Basic stages introduction
Local run prerequisite: By setting –local parameter in the jar command, user can simulate MapReduce running process on the local to initiate local debugging.
At local operation time: The client downloads required meta information of input tables, resources, and meta information of output tables from MaxCompute, and saves them into a local directory named ‘warehouse’.
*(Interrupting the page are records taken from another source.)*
/-! ### modDie -/

@[simp] theorem State.modDie_power (s : State) (d : Nat) (f : Die → Die) : (s.modDie d f).power = s.power := rfl
@[simp] theorem State.modDie_sideOn (s : State) (d : Nat) (f : Die → Die) : (s.modDie d f).sideOn = s.sideOn := rfl
@[simp] theorem State.modDie_boots (s : State) (d : Nat) (f : Die → Die) : (s.modDie d f).boots = s.boots := rfl
@[simp] theorem State.modDie_clk (s : State) (d : Nat) (f : Die → Die) : (s.modDie d f).clk = s.clk := rfl
@[simp] theorem State.modDie_tick (s : State) (d : Nat) (f : Die → Die) : (s.modDie d f).tick = s.tick := rfl
@[simp] theorem State.modDie_cur (s : State) (d : Nat) (f : Die → Die) : (s.modDie d f).cur = s.cur := rfl
@[simp] theorem State.modDie_ev (s : State) (d : Nat) (f : Die → Die) : (s.modDie d f).ev = s.ev := rfl
@[simp] theorem State.modDie_inputs (s : State) (d : Nat) (f : Die → Die) : (s.modDie d f).inputs = s.inputs := rfl
@[simp] theorem State.modDie_slots (s : State) (d : Nat) (f : Die → Die) : (s.modDie d f).slots = s.slots := rfl
@[simp] theorem State.modDie_cores (s : State) (d : Nat) (f : Die → Die) : (s.modDie d f).cores = s.cores := rfl
@[simp] theorem State.modDie_clusters (s : State) (d : Nat) (f : Die → Die) : (s.modDie d f).clusters = s.clusters := rfl
@[simp] theorem State.modDie_homes (s : State) (d : Nat) (f : Die → Die) : (s.modDie d f).homes = s.homes := rfl
@[simp] theorem State.modDie_waits (s : State) (d : Nat) (f : Die → Die) : (s.modDie d f).waits = s.waits := rfl
@[simp] theorem State.modDie_mem (s : State) (d : Nat) (f : Die → Die) : (s.modDie d f).mem = s.mem := rfl
@[simp] theorem State.modDie_poison (s : State) (d : Nat) (f : Die → Die) : (s.modDie d f).poison = s.poison := rfl
@[simp] theorem State.modDie_mended (s : State) (d : Nat) (f : Die → Die) : (s.modDie d f).mended = s.mended := rfl
@[simp] theorem State.modDie_stvec (s : State) (d : Nat) (f : Die → Die) : (s.modDie d f).stvec = s.stvec := rfl
@[simp] theorem State.modDie_hselVar (s : State) (d : Nat) (f : Die → Die) : (s.modDie d f).hselVar = s.hselVar := rfl
@[simp] theorem State.modDie_doms (s : State) (d : Nat) (f : Die → Die) : (s.modDie d f).doms = s.doms := rfl
@[simp] theorem State.modDie_hqota (s : State) (d : Nat) (f : Die → Die) : (s.modDie d f).hqota = s.hqota := rfl
@[simp] theorem State.modDie_quotaNow (s : State) (d : Nat) (f : Die → Die) : (s.modDie d f).quotaNow = s.quotaNow := rfl
@[simp] theorem State.modDie_window (s : State) (d : Nat) (f : Die → Die) : (s.modDie d f).window = s.window := rfl
@[simp] theorem State.modDie_drnl (s : State) (d : Nat) (f : Die → Die) : (s.modDie d f).drnl = s.drnl := rfl
@[simp] theorem State.modDie_lease (s : State) (d : Nat) (f : Die → Die) : (s.modDie d f).lease = s.lease := rfl
@[simp] theorem State.modDie_asids (s : State) (d : Nat) (f : Die → Die) : (s.modDie d f).asids = s.asids := rfl
@[simp] theorem State.modDie_owned (s : State) (d : Nat) (f : Die → Die) : (s.modDie d f).owned = s.owned := rfl
@[simp] theorem State.modDie_launches (s : State) (d : Nat) (f : Die → Die) : (s.modDie d f).launches = s.launches := rfl
@[simp] theorem State.modDie_nextLid (s : State) (d : Nat) (f : Die → Die) : (s.modDie d f).nextLid = s.nextLid := rfl
@[simp] theorem State.modDie_jhead (s : State) (d : Nat) (f : Die → Die) : (s.modDie d f).jhead = s.jhead := rfl
@[simp] theorem State.modDie_jrel (s : State) (d : Nat) (f : Die → Die) : (s.modDie d f).jrel = s.jrel := rfl
@[simp] theorem State.modDie_queues (s : State) (d : Nat) (f : Die → Die) : (s.modDie d f).queues = s.queues := rfl
@[simp] theorem State.modDie_lastQueue (s : State) (d : Nat) (f : Die → Die) : (s.modDie d f).lastQueue = s.lastQueue := rfl
@[simp] theorem State.modDie_dstate (s : State) (d : Nat) (f : Die → Die) : (s.modDie d f).dstate = s.dstate := rfl
@[simp] theorem State.modDie_bootErr (s : State) (d : Nat) (f : Die → Die) : (s.modDie d f).bootErr = s.bootErr := rfl
@[simp] theorem State.modDie_mdieMask (s : State) (d : Nat) (f : Die → Die) : (s.modDie d f).mdieMask = s.mdieMask := rfl
@[simp] theorem State.modDie_fwImage (s : State) (d : Nat) (f : Die → Die) : (s.modDie d f).fwImage = s.fwImage := rfl
@[simp] theorem State.modDie_cluMask (s : State) (d : Nat) (f : Die → Die) : (s.modDie d f).cluMask = s.cluMask := rfl
@[simp] theorem State.modDie_jbase (s : State) (d : Nat) (f : Die → Die) : (s.modDie d f).jbase = s.jbase := rfl
@[simp] theorem State.modDie_windows (s : State) (d : Nat) (f : Die → Die) : (s.modDie d f).windows = s.windows := rfl
@[simp] theorem State.modDie_mbRun (s : State) (d : Nat) (f : Die → Die) : (s.modDie d f).mbRun = s.mbRun := rfl
@[simp] theorem State.modDie_mbLen (s : State) (d : Nat) (f : Die → Die) : (s.modDie d f).mbLen = s.mbLen := rfl
@[simp] theorem State.modDie_mbSts (s : State) (d : Nat) (f : Die → Die) : (s.modDie d f).mbSts = s.mbSts := rfl
@[simp] theorem State.modDie_mbResp (s : State) (d : Nat) (f : Die → Die) : (s.modDie d f).mbResp = s.mbResp := rfl
@[simp] theorem State.modDie_mbData (s : State) (d : Nat) (f : Die → Die) : (s.modDie d f).mbData = s.mbData := rfl
@[simp] theorem State.modDie_msixTable (s : State) (d : Nat) (f : Die → Die) : (s.modDie d f).msixTable = s.msixTable := rfl
@[simp] theorem State.modDie_msix (s : State) (d : Nat) (f : Die → Die) : (s.modDie d f).msix = s.msix := rfl
@[simp] theorem State.modDie_hostData (s : State) (d : Nat) (f : Die → Die) : (s.modDie d f).hostData = s.hostData := rfl
@[simp] theorem State.modDie_donqs (s : State) (d : Nat) (f : Die → Die) : (s.modDie d f).donqs = s.donqs := rfl
@[simp] theorem State.modDie_donOut (s : State) (d : Nat) (f : Die → Die) : (s.modDie d f).donOut = s.donOut := rfl
@[simp] theorem State.modDie_donIn (s : State) (d : Nat) (f : Die → Die) : (s.modDie d f).donIn = s.donIn := rfl
@[simp] theorem State.modDie_swaps (s : State) (d : Nat) (f : Die → Die) : (s.modDie d f).swaps = s.swaps := rfl
@[simp] theorem State.modDie_nextSwap (s : State) (d : Nat) (f : Die → Die) : (s.modDie d f).nextSwap = s.nextSwap := rfl
@[simp] theorem State.modDie_swapStatus (s : State) (d : Nat) (f : Die → Die) : (s.modDie d f).swapStatus = s.swapStatus := rfl
@[simp] theorem State.modDie_swapKept (s : State) (d : Nat) (f : Die → Die) : (s.modDie d f).swapKept = s.swapKept := rfl
@[simp] theorem State.modDie_notices (s : State) (d : Nat) (f : Die → Die) : (s.modDie d f).notices = s.notices := rfl
@[simp] theorem State.modDie_drives (s : State) (d : Nat) (f : Die → Die) : (s.modDie d f).drives = s.drives := rfl
@[simp] theorem State.modDie_peers (s : State) (d : Nat) (f : Die → Die) : (s.modDie d f).peers = s.peers := rfl
@[simp] theorem State.modDie_fencedClusters (s : State) (d : Nat) (f : Die → Die) : (s.modDie d f).fencedClusters = s.fencedClusters := rfl
@[simp] theorem State.modDie_fencedDies (s : State) (d : Nat) (f : Die → Die) : (s.modDie d f).fencedDies = s.fencedDies := rfl
@[simp] theorem State.modDie_fencedMdies (s : State) (d : Nat) (f : Die → Die) : (s.modDie d f).fencedMdies = s.fencedMdies := rfl
@[simp] theorem State.modDie_fencedLinks (s : State) (d : Nat) (f : Die → Die) : (s.modDie d f).fencedLinks = s.fencedLinks := rfl
@[simp] theorem State.modDie_fencedFlash (s : State) (d : Nat) (f : Die → Die) : (s.modDie d f).fencedFlash = s.fencedFlash := rfl
@[simp] theorem State.modDie_breakHalt (s : State) (d : Nat) (f : Die → Die) : (s.modDie d f).breakHalt = s.breakHalt := rfl
@[simp] theorem State.modDie_trips (s : State) (d : Nat) (f : Die → Die) : (s.modDie d f).trips = s.trips := rfl
@[simp] theorem State.modDie_bootImage (s : State) (d : Nat) (f : Die → Die) : (s.modDie d f).bootImage = s.bootImage := rfl
@[simp] theorem State.modDie_sideband (s : State) (d : Nat) (f : Die → Die) : (s.modDie d f).sideband = s.sideband := rfl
After running the program: The calculation result is output into a file in the ‘warehouse’. If the input table and referenced resources have been downloaded in the local warehouse directory, the data and files in ‘warehouse’ directory are referenced directly during the next run time, and the downloading process does not need to be repeated.
Difference between running locally and running distributed environments
In the local operation course, multiple Map and Reduce workers are yet to start data processing. But these workers do not run concurrently and run serially.
The distinguishing points between the simulation process and real distributed operation are as follows:
- A limit on the row number of input table exists. Currently, up to 100 rows of data can be downloaded.
- Usage of resources: In a distributed environment, MaxCompute limits the size of the referenced resource. For more information, see Application Restriction. Note that in the local running environment, the resource size has no limits.
- Security limits: MaxCompute, MapReduce, and UDF program running in a distributed environment are limited by Java Sandbox. Note that in local operations this limit is not applicable.
Example:
odps:my_project> jar -l com.aliyun.odps.mapred.example.WordCount wc_in wc_out
Summary:
counters: 10
map-reduce framework
combine_input_groups=2
combine_output_records=2
map_input_bytes=4
map_input_records=1
map_output_records=2
map_output_[wc_out]_bytes=0
map_output_[wc_out]_records=0
reduce_input_groups=2
reduce_output_[wc_out]_bytes=8
reduce_output_[wc_out]_records=2
OK
For a detailed WordCount example, see WordCount Code example.
<warehouse>
|____my_project(project directory)
|____ <__tables__>
| |__wc_in(table directory)
| | |____ data(file)
| | |
| | |____ <__schema__> (file)
| |__wc_out(table data directory)
| |____ data(file)
| |
| |____ <__schema__> (file)
|
|____ <__resources__>
|
|___table_resource_name (table resource)
| |____<__ref__>
|
|___ file_resource_name (file resource)
- The same level directory of myproject indicates the project. ‘wcin’ and ‘wc_out’ indicate tables. The table files read by user in JAR command is downloaded into this directory.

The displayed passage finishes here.